I dont know where you heard that from??


----------



## NINZAN STUDIO

Leo G said:


> You could just buy the Fast Cap dust hood for the saw. That should take care of most of the dust that the saw generates.


I've looked at it. Might be worth a shot


----------



## Leo G

As a cost per time basis it will likely be worth it if you use it enough. Should cut your cleanup time down by 10 minutes total per day. That's including the breakdown of the hood. So every week you use it you should save yourself $50-60.

I remember when I bought my FatMax rolling toolbox. I had seen it in the store for about $90 and thought that it was kinda pricey for an impulse buy. Then the next day I went on a job that I had to go back and forth to my truck nearly 25 times. At about 2 minutes per trip the box would have nearly paid for itself that day.

I picked it up that night and slapped myself for not doing it sooner. Took 2 hours to figure out how to get 90% of my regularly used tools into it. Now it's usually 3 trips to the truck to get my tools to the jobsite instead of a dozen. Only problem is its damn heavy.

Not that this is really related to the hood, only to let you know how the time adds up and things become worth buying just for the sake of time savings.


----------



## Dirtywhiteboy

Looks like the hood will also shed rain if set up outside:blink:


----------



## CITY DECKS INC

john27 said:


> I dont know where you heard that from??



does that mean they treat you like a crap too....


----------



## john27

CITY DECKS INC said:


> does that mean treat you like a crap too....



Yes:thumbsup: always looked down on


----------



## CITY DECKS INC

NINZAN STUDIO said:


> I've been following this thread (highly entertaining)
> 
> I've used a Makita 1016L for the last 8 months. Currently on a job where I have to set up the cut station every morning and tear it down at the end of each day. It's on a ground floor condo and the work area is a newly tiled patio (nice smooth travertine) which is the only covered outdoor space nearby. The clean up at the end of day is at least 30 mins because of the amount of dust we're having to pick up, along with our inside dust from installation etc. The exterior area has to be spotless other wise the condo association flips out.
> 
> The Kapex is looking very tempting at this point, solely for the dust extraction capabilities. I'd be able to setup inside with little to no mess & clean up and not have to tear down every day. I just discovered a serious blade wobble problem on my Makita so this might be the impetus to go Kapex. I'll keep you all posted.

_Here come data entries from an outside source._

/-! ### rejectCommand of PROCESS_BLOCK -/

@[simp] theorem rejectProcessBlock_status (s : State) (e : ErrCode) : (rejectCommand (some .processBlock) e s).status = { s.status with errCode := e } := rfl
@[simp] theorem rejectProcessBlock_numPaths (s : State) (e : ErrCode) : (rejectCommand (some .processBlock) e s).numPaths = s.numPaths := rfl
@[simp] theorem rejectProcessBlock_noiseCtrl (s : State) (e : ErrCode) : (rejectCommand (some .processBlock) e s).noiseCtrl = s.noiseCtrl := rfl
@[simp] theorem rejectProcessBlock_snr (s : State) (e : ErrCode) : (rejectCommand (some .processBlock) e s).snr = s.snr := rfl
@[simp] theorem rejectProcessBlock_signalRms (s : State) (e : ErrCode) : (rejectCommand (some .processBlock) e s).signalRms = s.signalRms := rfl
@[simp] theorem rejectProcessBlock_noiseRms (s : State) (e : ErrCode) : (rejectCommand (some .processBlock) e s).noiseRms = s.noiseRms := rfl
@[simp] theorem rejectProcessBlock_blockCount (s : State) (e : ErrCode) : (rejectCommand (some .processBlock) e s).blockCount = s.blockCount := rfl
@[simp] theorem rejectProcessBlock_pathRegs (s : State) (e : ErrCode) : (rejectCommand (some .processBlock) e s).pathRegs = s.pathRegs := rfl
@[simp] theorem rejectProcessBlock_mem (s : State) (e : ErrCode) : (rejectCommand (some .processBlock) e s).mem = s.mem := rfl
@[simp] theorem rejectProcessBlock_seq (s : State) (e : ErrCode) : (rejectCommand (some .processBlock) e s).seq = s.seq := rfl
@[simp] theorem rejectProcessBlock_lat (s : State) (e : ErrCode) : (rejectCommand (some .processBlock) e s).lat = s.lat := rfl
@[simp] theorem rejectProcessBlock_hil (s : State) (e : ErrCode) : (rejectCommand (some .processBlock) e s).hil = s.hil := rfl
@[simp] theorem rejectProcessBlock_dl (s : State) (e : ErrCode) : (rejectCommand (some .processBlock) e s).dl = s.dl := rfl
@[simp] theorem rejectProcessBlock_paths (s : State) (e : ErrCode) : (rejectCommand (some .processBlock) e s).paths = s.paths := rfl
@[simp] theorem rejectProcessBlock_nz (s : State) (e : ErrCode) : (rejectCommand (some .processBlock) e s).nz = s.nz := rfl
@[simp] theorem rejectProcessBlock_sigAvg (s : State) (e : ErrCode) : (rejectCommand (some .processBlock) e s).sigAvg = s.sigAvg := rfl
@[simp] theorem rejectProcessBlock_drawn (s : State) (e : ErrCode) : (rejectCommand (some .processBlock) e s).drawn = s.drawn := rfl
@[simp] theorem rejectProcessBlock_holding (s : State) (e : ErrCode) : (rejectCommand (some .processBlock) e s).holding = s.holding := rfl
@[simp] theorem rejectProcessBlock_finished (s : State) (e : ErrCode) : (rejectCommand (some .processBlock) e s).finished = s.finished := rfl
@[simp] theorem rejectProcessBlock_result (s : State) (e : ErrCode) : (rejectCommand (some .processBlock) e s).result = s.result := rfl
@[simp] theorem rejectProcessBlock_bus (s : State) (e : ErrCode) : (rejectCommand (some .processBlock) e s).bus = s.bus := rfl
@[simp] theorem rejectProcessBlock_resp (s : State) (e : ErrCode) : (rejectCommand (some .processBlock) e s).resp = s.resp := rfl
@[simp] theorem rejectProcessBlock_rng (s : State) (e : ErrCode) : (rejectCommand (some .processBlock) e s).rng = s.rng := rfl
@[simp] theorem rejectProcessBlock_turns (s : State) (e : ErrCode) : (rejectCommand (some .processBlock) e s).turns = s.turns := rfl
@[simp] theorem rejectProcessBlock_epoch (s : State) (e : ErrCode) : (rejectCommand (some .processBlock) e s).epoch = s.epoch := rfl
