/-- Settles O20: every sample written is what the check of R40 asks for, and word 2 issues the command. -/
theorem processBlockStarts : Obligations.ProcessBlockStarts := by
  intro s hidle hconf
  refine ⟨fun hvalid => ⟨?_, exec_issue_processBlock s⟩, exec_processBlock_of_unwritten hidle hconf⟩
  rw [exec_processBlock_of_ready hidle hconf hvalid, startCommand]

/-! ### INIT (R194) -/

theorem exec_init_of_idle {s : State} (hidle : s.seq = .idle) :
    exec .init s =
      if initValidate s = .ok then
        .next (startCommand .init { s with status := { s.status with cmdDropped := false }, lat := latchConfig s })
      else .next (rejectCommand (some .init) (initValidate s) { s with status := { s.status with cmdDropped := false } }) := by
  rw [exec, execInit, takeCommand_idle _ hidle]
  rfl

/-- Settles O22: a code other than 0x00 selects the rejection, which also clears CONFIGURED. -/
theorem initRejected : Obligations.InitRejected := by
  intro s hidle hcode
  refine ⟨?_, exec_issue_init s⟩
  rw [exec_init_of_idle hidle, if_neg hcode, rejectCommand]

theorem numPaths_le_of_initValidate {s : State} (h : initValidate s = .ok) : s.numPaths.toNat ≤ maxPaths := by
  by_contra hc
  rw [initValidate_of_tooManyPaths (not_le.mp hc)] at h
  cases h

/-- The registers of a path below the count, as the latch lists them. -/
theorem getElem?_map_take_pathRegs {α : Type} {s : State} {P p : Nat} (hP : P ≤ s.pathRegs.length) (hp : p < P)
    (f : PathRegs → α) : ((s.pathRegs.take P).map f)[p]? = some (f (s.pathReg p)) := by
  have hlen : p < s.pathRegs.length := by omega
  simp [State.pathReg, hp, hlen]

/-- The latch of R181 (a), when the registers of every path exist. -/
theorem latched_latchConfig {s : State} (hP : s.numPaths.toNat ≤ s.pathRegs.length) : latched s (latchConfig s) := by
  have hlen : (s.pathRegs.take s.numPaths.toNat).length = s.numPaths.toNat := List.length_take_of_le hP
  have hreg := fun p hp => getElem?_map_take_pathRegs (α := F64) (s := s) (p := p) hP hp
  refine ⟨rfl, by simp [latchConfig], rfl, rfl, rfl, ?_, ?_, ?_, fun p hp => ⟨hreg p hp _, hreg p hp _, hreg p hp _⟩⟩ <;>
    simpa [latchConfig] using hlen

/-- Settles O23: the code 0x00 selects the latch and the start; MAX_PATHS is at most 32, so every latched path has its registers. -/
theorem initStarts : Obligations.InitStarts := by
  intro s hidle hlen hok
  have hmax : maxPaths ≤ 32 := Config.maxPathsPred.isLt
  have hP := numPaths_le_of_initValidate hok
  refine ⟨⟨startCommand .init { s with status := { s.status with cmdDropped := false }, lat := latchConfig s }, ?_,
    latched_latchConfig (s := s) (by omega), rfl⟩, exec_issue_init s⟩
  rw [exec_init_of_idle hidle, if_pos hok]

/-! ### COMPLETE (R196) -/

theorem exec_complete_init {s : State} (hseq : s.seq = .run .init) (hfin : s.finished = some .init) :
    exec .complete s = .next (completeInit s) := by
  rw [exec, execComplete, hseq, hfin]

/-- The block written covers SAMPLE_BUF exactly. -/
theorem writeBlock_readBack {m : Memory} {y : List F64} (hy : y.length = 2048) :
    (∀ i, i < 2048 → readWord (writeBlock m y) (0x10000 + 8 * i) = y[i]? ∧ sampleValid (writeBlock m y) i = true) ∧
      ∀ a, a < 0x10000 ∨ 0x14000 ≤ a → readByte (writeBlock m y) a = readByte m a := by
  constructor
  · intro i hi
    have hread := readWord_writeBlock m y i (by omega)
    rw [sampleValid, hread]
    refine ⟨?_, rfl⟩
    rw [List.getElem?_eq_getElem (by omega)]
    exact hread
  · intro a ha
    refine readByte_writeBlockFrom_other y m 0 a ?_
    rw [hy, sampleOff, sampleOff]
    omega
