theorem addPairFlags_eq_pairSumFlags (h w : Word16) : addPairFlags h w = pairSumFlags h.toNat w.toNat := by
  rw [addPairFlags, ofNat_beq_zero, lowTwelve_eq_mod, lowTwelve_eq_mod]
  rfl

theorem xor_beq_zero (a v : Byte) : (a ^^^ v == 0x00#8) = decide (a.toNat = v.toNat) := by
  rw [Bool.beq_eq_decide_eq, decide_eq_decide, BitVec.xor_eq_zero_iff, BitVec.toNat_eq]

theorem incFlags_eq (x : Byte) (c0 : Bool) :
    incFlags x c0 = ⟨decide (x.toNat = 255), false, decide (x.toNat % 16 = 15), c0⟩ := by
  have hx := x.isLt
  rw [incFlags, ofNat_beq_zero, lowNibble_eq_mod, FlagState.mk.injEq, decide_eq_decide, decide_eq_decide]
  exact ⟨by omega, rfl, by omega, rfl⟩

theorem decFlags_eq (x : Byte) (c0 : Bool) :
    decFlags x c0 = ⟨decide (x.toNat = 1), true, decide (x.toNat % 16 = 0), c0⟩ := by
  have hx := x.isLt
  rw [decFlags, ofNat_beq_zero, lowNibble_eq_mod, FlagState.mk.injEq, decide_eq_decide, Bool.beq_eq_decide_eq]
  exact ⟨by omega, rfl, rfl, rfl⟩

/-! ### What the instructions of R77 write, for every target -/

theorem add_writesAccumulator : WritesAccumulator .add (fun a v => (a + v) % 256) sumFlags :=
  writesAccumulator_of_alu (fun _ _ => rfl) (fun a v => BitVec.toNat_ofNat (a.toNat + v.toNat) 8) addFlags_eq_sumFlags

theorem sub_writesAccumulator : WritesAccumulator .sub (fun a v => (a + 256 - v) % 256) differenceFlags :=
  writesAccumulator_of_alu (fun _ _ => rfl) toNat_ofInt_sub subFlags_eq_differenceFlags

theorem xor_writesAccumulator :
    WritesAccumulator .xor (fun a v => a ^^^ v) (fun a v => ⟨decide (a = v), false, false, false⟩) :=
  writesAccumulator_of_alu (fun _ _ => rfl) BitVec.toNat_xor fun a v => by rw [aluXor, orFlags, xor_beq_zero]

theorem cp_writesFlags (r : Reg8) (s : State) : ∃ t : State, CompletesWriting [] (.cp (.reg8 r)) s t
    ∧ t.regs.getFlags = differenceFlags (num s .a) (num s r) :=
  ⟨_, completesWriting_of_commit rfl fun _ _ => rfl,
    (getFlags_setFlags s.regs _).trans (subFlags_eq_differenceFlags (s.regs.get8 .a) (s.regs.get8 r))⟩

theorem inc_writesTarget : WritesTarget .inc (fun x => (x + 1) % 256)
    (fun x c0 => ⟨decide (x = 255), false, decide (x % 16 = 15), c0⟩) :=
  writesTarget_of_alu (fun _ _ => rfl) (fun x _ => BitVec.toNat_ofNat (x.toNat + 1) 8) incFlags_eq

theorem dec_writesTarget : WritesTarget .dec (fun x => (x + 255) % 256)
    (fun x c0 => ⟨decide (x = 1), true, decide (x % 16 = 0), c0⟩) :=
  writesTarget_of_alu (fun _ _ => rfl) (fun x _ => BitVec.toNat_ofNat (x.toNat + 255) 8) decFlags_eq
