-- ==== Sys2Proof/Syntax.lean ====
section
/-! DEFINITION. Syntax.lean: the commands the tray takes (one constructor for each row of spec/opcode_table.json) and the
messages, writers and answers they carry. -/

namespace Sys2Proof

/-- The roles of R17, the least privileged last. -/
inductive Role where
  | fleet | operator | host
deriving DecidableEq, Repr

/-- Who makes an access (R474): its world (`secure`) and its role. -/
structure Writer where
  secure : Bool
  role : Role
deriving DecidableEq, Repr

/-- Which part an access or an event belongs to: Vager, or the Staris of a die (R499). -/
inductive Part where
  | vager
  | staris (d : Die)
deriving DecidableEq, Repr

/-- The dataset of an IEEE 1588-2019 Announce message that the best master clock algorithm compares (R47, R50). -/
structure PtpDataset where
  priority1 : Nat
  clockClass : Nat
  accuracy : Nat
  variance : Nat
  priority2 : Nat
  identity : Nat
  stepsRemoved : Nat
deriving DecidableEq, Repr

/-- What every PTP message names (R47): its domain, its transport as 0x2102:03 codes it, the clock identity it comes from, its
sequenceId and its logMessageInterval. -/
structure PtpHeader where
  domain : Nat
  transport : Nat
  identity : Nat
  seqId : Nat
  log : Int
deriving DecidableEq, Repr

/-- A PTP message as the management port takes it (R47, R48). Times are nanoseconds of the sender's timescale, corrections units of
2^-16 ns. A Pdelay_Resp gives the time its request was received. -/
inductive PtpMessage where
  | announce (h : PtpHeader) (ds : PtpDataset)
  | sync (h : PtpHeader) (twoStep : Bool) (origin : Nat) (correction : Int)
  | followUp (h : PtpHeader) (origin : Nat) (correction : Int)
  | delayReq (h : PtpHeader)
  | delayResp (h : PtpHeader) (received : Nat) (correction : Int)
  | pdelayReq (h : PtpHeader)
  | pdelayResp (h : PtpHeader) (twoStep : Bool) (received : Nat) (correction : Int)
  | pdelayFollowUp (h : PtpHeader) (origin : Nat) (correction : Int)
  | other
deriving DecidableEq, Repr

/-- A descriptor event at the command-descriptor tap: the fields of R572 but EV, which the command's row gives. -/
structure CdtWord where
  base : Nat
  bytes : Nat
  tag : Nat
  step : Nat
  epoch : Nat
  ectx : Nat
  slot : Nat
  opcode : Nat
  priv : Bool
  sec : Bool
  dseq : Nat
deriving DecidableEq, Repr

/-- A converter result (R93 to R95): a sensor's value already in the units of its object, or a rail's two 12-bit codes. -/
inductive ConverterSample where
  | thermal (n : Fin 64) (value : Int)
  | optical (n : Fin 32) (value : Int)
  | rail (r : Fin 16) (volts : Nat) (amps : Nat)
  | check (channel : Nat) (code : Nat)
deriving DecidableEq, Repr
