-- ==== Sys2Proof/Machine/Objects.lean ====
section
/-! DEFINITION. Machine/Objects.lean: the keys of the object dictionary: index times 256 plus sub-index (R15), one name
for each object of the spec's object tables, the name of the table followed by its index. -/

namespace Sys2Proof.Machine.O
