-- ==== Sys2Proof/Machine/State.lean ====
section
/-! DEFINITION. Machine/State.lean: the state of one tray: one Vager, the Staris of each of its sixteen ports (R18), the
commands that wait, and what the tray has driven out. Everything the object tables name stands in `obj` and `oct` under the
key of its object; the rest of the state the spec gives stands in the typed parts. -/

namespace Sys2Proof.Machine
open Sys2Proof

/-- A granule waiting in a queue or a receive buffer: its data, whether it is poisoned (R32, R36), and whether it begins
or ends a message (R158). -/
structure MGran where
  data : Nat := 0
  poison : Bool := false
  som : Bool := false
  eom : Bool := false
deriving DecidableEq, Repr

/-- A granule of memory: its data and whether it is poisoned (R30 to R36). -/
structure Gran where
  data : Nat := 0
  poison : Bool := false
deriving DecidableEq, Repr

/-- One record of the event recorder (R535). TAG is not held: it verifies unless the record was torn or foreign. -/
structure Record where
  code : Nat := 0
  value : Nat := 0
  detail : Nat := 0
  severity : Nat := 0
  node : Nat := 0
  tstate : Nat := 0
  timeValid : Bool := false
  time : Nat := 0
  opHours : Nat := 0
  opSeconds : Nat := 0
  powerCycles : Nat := 0
  seq : Nat := 0
  sseq : Nat := 0
  /-- the number in its slot where its TAG does not verify: torn by a loss of power, or another Vager's (R538) -/
  fails : Option Nat := none
deriving DecidableEq, Repr

/-- One fault report (R452): the fields of granule 0, and granule 1. -/
structure FaultReport where
  time : Nat := 0
  epoch : Nat := 0
  detail : Nat := 0
  inst : Nat := 0
  cls : Nat := 0xFE
  die : Nat := 0
  dieValid : Bool := false
  severity : Nat := 0
  tray : Nat := 0
  rseq : Nat := 0
  code : Nat := 0
  granule1 : Nat := 0
deriving DecidableEq, Repr

/-- An entry of the transmit timestamp queue (R64). -/
structure TsEntry where
  seqId : Nat
  msgType : Nat
  domain : Nat
  time : Nat
deriving DecidableEq, Repr

/-- The states of the PTP port (R47, by IEEE 1588-2019). -/
inductive PtpPort where
  | initializing | listening | uncalibrated | slave | master
deriving DecidableEq, Repr

/-- What the PTP port holds between messages (R47, R48). Times are in units of 2^-16 ns. -/
structure PtpMeasure where
  /-- a two-step Sync that waits for its Follow_Up: its sequenceId, its receive time and its correction -/
  sync : Option (Nat × Int × Int) := none
  /-- origin and receive time of the last Sync that is complete -/
  pair : Option (Int × Int) := none
  /-- sequenceId and transmit time of the last Delay_Req or Pdelay_Req -/
  asked : Option (Nat × Int) := none
  /-- a two-step Pdelay_Resp that waits for its follow-up: receive time of its request, and its own -/
  answered : Option (Int × Int) := none
  /-- the mean path delay, once measured -/
  path : Option Int := none
  /-- the grandmaster's time at the last complete Sync, in ns, and Vager's tick then -/
  now : Option (Int × Nat) := none
deriving DecidableEq, Repr

/-- Vager's time island, PTP port and servo (R39 to R54). The time state, the wrap word and the other objects of
0x2100 to 0x211F stand in `obj`. -/
structure VTime where
  /-- the Lanyard counter, [63:32] ns and [31:0] fraction (R39) -/
  counter : Nat := 0
  /-- the increment in force (R41) -/
  inc : Nat := 0x100000000
  /-- the servo's frequency term (R52) -/
  rate : Nat := 0x100000000
  /-- consecutive offsets within LOCK_THRESHOLD (R53) -/
  lockRun : Nat := 0
  /-- SECONDS_SET waiting for the next whole second, and that second as extended time (R53) -/
  secondsStep : Option (Nat × Nat) := none
  /-- the dataset of the current grandmaster's last Announce -/
  gm : Option PtpDataset := none
  /-- the last grandmaster, once there has been one: its clockIdentity, none for Vager itself (0x2101:08) -/
  lastGm : Option (Option Nat) := none
  /-- Announce messages received from it since it was selected (R51 table) -/
  annCount : Nat := 0
  /-- logMessageInterval of its last Sync and last Announce (R52) -/
  syncLog : Option Int := none
  annLog : Option Int := none
  /-- the time-island ticks at which they came; where no Sync has come from it, that of its selection (R52) -/
  syncAt : Nat := 0
  annAt : Nat := 0
  port : PtpPort := .initializing
  ptp : PtpMeasure := {}
  /-- the whole second whose pulse was driven last at 1PPS out (R67) -/
  ppsLast : Option Nat := none
  /-- the stack owner in force; 0x2102:0B takes effect when the port restarts (R49) -/
  stackOwner : Nat := 0
  /-- the transmit timestamp queue, head first (R64) -/
  tsq : List TsEntry := []
deriving DecidableEq, Repr

/-- A DOWN word that waits for its UP word (R57, 0x2110+p:05). -/
structure SentWord where
  seq : Nat
  /-- its TX_TIME -/
  tx : Nat
  /-- a step lies between it and its answer, which gives no exchange -/
  void : Bool := false
  /-- no exchange period has ended since it was sent -/
  fresh : Bool := true
deriving DecidableEq, Repr

/-- Vager's time-word state of one Halyard port (R55 to R58). -/
structure PortTime where
  /-- SEQ of the next DOWN word -/
  downSeq : Nat := 0
  /-- DOWN words waiting for their UP word, oldest first -/
  sent : List SentWord := []
  lock : Bool := false
  /-- exchanges that have agreed in succession -/
  agree : Nat := 0
  /-- the increment the port servo asks for, once it has one -/
  inc : Option Nat := none
  /-- a step to place in the next DOWN word -/
  step : Option Int := none
deriving DecidableEq, Repr

/-- A comparator action in the handshake FIFO (R73): its code and ARG, and the counter and time state at firing. -/
structure FiredAction where
  action : Nat
  arg : Nat
  counter : Nat
  state : Nat
deriving DecidableEq, Repr

/-- A Staris's time island (R39 to R43, R603). -/
structure STime where
  counter : Nat := 0
  /-- the model's count of wraps of the nanosecond field since power-on, by which R103 keeps its alignment -/
  wraps : Int := 0
  inc : Nat := 0x100000000
  /-- the last accepted DOWN SEQ (R56) -/
  lastSeq : Option Nat := none
  /-- SEQ of the next UP word -/
  upSeq : Nat := 0
  /-- the INC values applied while LOCKED, newest first, at most 16 (R603) -/
  incs : List Nat := []
  /-- comparator actions in the handshake FIFO, oldest first (R73) -/
  fifo : List FiredAction := []
deriving DecidableEq, Repr
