/-- Packets offered to the staging queue as one unit: accepted where the fill stays within the threshold of the source's
priority (R132). -/
def State.offerWord (s : State) (d : Die) (n : Nat) (packets : List (List Nat)) : Option State :=
  let q := packets.foldl stage (s.tr d).queue
  if q.length ≤ s.tthresh d (s.tprio d n) then
    let s := s.setTr d { s.tr d with queue := q }
    some (s.wr (.staris d) O.STAGE_PEAK_3440 (max (s.rd (.staris d) O.STAGE_PEAK_3440) q.length))
  else none

/-- A packet of source `n` is dropped and counted (R132). -/
def State.lose (s : State) (d : Die) (n : Nat) : State :=
  let x := s.tsrc d n
  let s := s.setTsrc d n { x with lost := satAdd 32 x.lost 1 }
  s.setElem (.staris d) O.SRC_LOST_3401 4 n (satAdd 32 (s.elem (.staris d) O.SRC_LOST_3401 4 n) 1)

/-! ### Packet words (R119, R120) -/

/-- TYPE and SRC of a packet's first word (R119). -/
def pkt (type src : Nat) : Nat := type % 16 + fld 4 8 src

/-- A SYNC of a source (R120): TIME, TSTATE, REASON, and the traced address as second word. -/
def syncWords (time tstate reason src addr : Nat) : List Nat :=
  [fld 32 32 time + fld 29 3 tstate + fld 26 3 reason + pkt 0x6 src, addr % 2 ^ 64]

/-- An OVERFLOW of a source (R120, R133). -/
def overflowWord (lost src : Nat) : List Nat := [fld 32 32 lost + pkt 0x9 src]

/-- A CYCLE packet (R121). -/
def cycleWord (cycles src : Nat) : List Nat := [fld 32 32 cycles + pkt 0x8 src]

/-- An ATOMS packet (R120, R122). -/
def atomsWord (cyc n atoms src : Nat) : List Nat := [fld 41 23 cyc + fld 36 5 n + fld 12 24 atoms + pkt 0x1 src]

/-- TARGET or TARGET_LONG: the short form replaces bits [25:2] of the last address (R120). -/
def targetWords (cyc kind last addr src : Nat) : List Nat :=
  if last / 2 ^ 26 = addr / 2 ^ 26 then [fld 41 23 cyc + fld 38 3 kind + fld 12 24 (addr / 4) + pkt 0x2 src]
  else [fld 41 23 cyc + fld 38 3 kind + pkt 0x3 src, addr % 2 ^ 64]

/-- A CMD packet (R120). -/
def cmdWords (cyc opcode aux src : Nat) : List Nat := [fld 41 23 cyc + fld 33 8 opcode + pkt 0x4 src, aux % 2 ^ 64]

/-- A DMA packet (R120). -/
def dmaWords (cyc length addr src : Nat) : List Nat := [fld 41 23 cyc + fld 12 29 length + pkt 0x5 src, addr % 2 ^ 64]

/-- An LP_ENTRY (R120, R146). -/
def lpEntryWord (cyc src : Nat) : List Nat := [fld 41 23 cyc + pkt 0xA src]

/-- A GAP with its REASON in [40:38] (R120, R130). -/
def gapWord (cyc reason src : Nat) : List Nat := [fld 41 23 cyc + fld 38 3 reason + pkt 0xB src]

/-- A TRIGGER packet: CAUSE in [31:28] and the SOURCE value or comparator number in [27:12] (R120, R141). -/
def triggerWord (ns cause detail : Nat) : List Nat := [fld 32 32 ns + fld 28 4 cause + fld 12 16 detail + pkt 0xC 0]

/-- A TSTAMP packet (R120, R125). -/
def tstampWord (counter : Nat) : List Nat :=
  [fld 32 32 (counter / 2 ^ 32) + fld 12 20 (bits counter 31 12) + pkt 0x7 0]

/-! ### Emission of a source's packets -/

/-- R131: the world or privilege of the source's activity excludes it. -/
def State.excluded (s : State) (d : Die) (n : Nat) : Bool :=
  let x := s.tsrc d n
  let auth := s.rd (.staris d) O.TRACE_AUTH_3400
  if x.sec then !bitAt auth 1 else x.priv && !bitAt auth 0

/-- The SYNC of source `n` now, with REASON `r`. The address of excluded activity does not enter the trace (R131): one that ends it
carries the last address before it. -/
def State.syncNow (s : State) (d : Die) (n r : Nat) : List Nat :=
  let x := s.tsrc d n
  syncWords (s.ns (.staris d)) (s.tstate (.staris d)) r n (if s.excluded d n then x.clear else x.addr)

/-- A SYNC has been written: the source's address and cycle base restart (R123). -/
def TSource.synced (x : TSource) : TSource := { x with lost := 0, cyc := 0, bytes := 0, syncDue := none }

/-- R133: after a loss, an OVERFLOW followed by a SYNC of REASON 4, placed as one unit; none while there is no room. -/
def State.recover (s : State) (d : Die) (n : Nat) : Option State :=
  let x := s.tsrc d n
  if x.lost = 0 then some s
  else (s.offerWord d n [overflowWord x.lost n, s.syncNow d n 4]).map fun s => s.setTsrc d n (s.tsrc d n).synced

/-- A SYNC of REASON `r` is offered, and whether one has been written: after a loss, that of R133. -/
def State.emitSync (s : State) (d : Die) (n r : Nat) : State × Bool :=
  let t := if (s.tsrc d n).lost = 0 then
      (s.offerWord d n [s.syncNow d n r]).map fun s => s.setTsrc d n (s.tsrc d n).synced
    else s.recover d n
  match t with
  | some s => (s, true)
  | none => (s.lose d n, false)

/-- The SYNC due before the next packet of source `n`: one with a REASON of its own, or the interval SYNC of REASON 0. -/
def State.syncDueReason (s : State) (d : Die) (n : Nat) : Option Nat :=
  let x := s.tsrc d n
  match x.syncDue with
  | some r => some r
  | none => if 2 ^ s.rd (.staris d) O.SYNC_INTERVAL_3400 ≤ x.bytes then some 0 else none

/-- What goes ahead of a packet of source `n`: OVERFLOW and SYNC after a loss (R133), else a SYNC that is due (R123). It answers
whether a SYNC has been written, and none where the packet cannot follow. -/
def State.syncFirst (s : State) (d : Die) (n : Nat) : State × Option Bool :=
  if (s.tsrc d n).lost = 0 then
    match s.syncDueReason d n with
    | none => (s, some false)
    | some r =>
      let (s, ok) := s.emitSync d n r
      (s, if ok then some true else none)
  else match s.recover d n with
    | some s => (s, some true)
    | none => (s, none)

/-- One packet of source `n` that has lost none is accepted, and the cycle base moves to where `keep` strobes are left; or it is
dropped (R121, R132). -/
def State.place (s : State) (d : Die) (n keep : Nat) (ws : List Nat) : State × Bool :=
  match s.offerWord d n [ws] with
  | none => (s.lose d n, false)
  | some s =>
    let x := s.tsrc d n
    (s.setTsrc d n { x with cyc := keep, bytes := x.bytes + 8 * ws.length }, true)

Ninzan, just get the dam thing. If you change your mind bring it back they'll give you a full refund with in 30/days. I cut a little more then 200 blocks just today and walked away when I was done. Overall there was about a handful of sawdust left behind on the roof. You also can't beat the portability of it. If I was doing more condo work I would get the mobile cart. It's perfect elevator / condo environment. 
I think this week has been has been the most I've used it and it's simply outstanding. Overall about 400 -/+ blocking cuts. Changed blade trimmed 3/windows, 1/door in/out and base / shoe. Gotta love the angle finder. 

:thumbup:


----------



## CITY DECKS INC

i think the hood is a little hoki...  :no:


----------



## CITY DECKS INC

Leo G said:


> As a cost per time basis it will likely be worth it if you use it enough. Should cut your cleanup time down by 10 minutes total per day. That's including the breakdown of the hood. So every week you use it you should save yourself $50-60.
> 
> I remember when I bought my FatMax rolling toolbox. I had seen it in the store for about $90 and thought that it was kinda pricey for an impulse buy. Then the next day I went on a job that I had to go back and forth to my truck nearly 25 times. At about 2 minutes per trip the box would have nearly paid for itself that day.
> 
> I picked it up that night and slapped myself for not doing it sooner. Took 2 hours to figure out how to get 90% of my regularly used tools into it. Now it's usually 3 trips to the truck to get my tools to the jobsite instead of a dozen. Only problem is its damn heavy.
> 
> Not that this is really related to the hood, only to let you know how the time adds up and things become worth buying just for the sake of time savings.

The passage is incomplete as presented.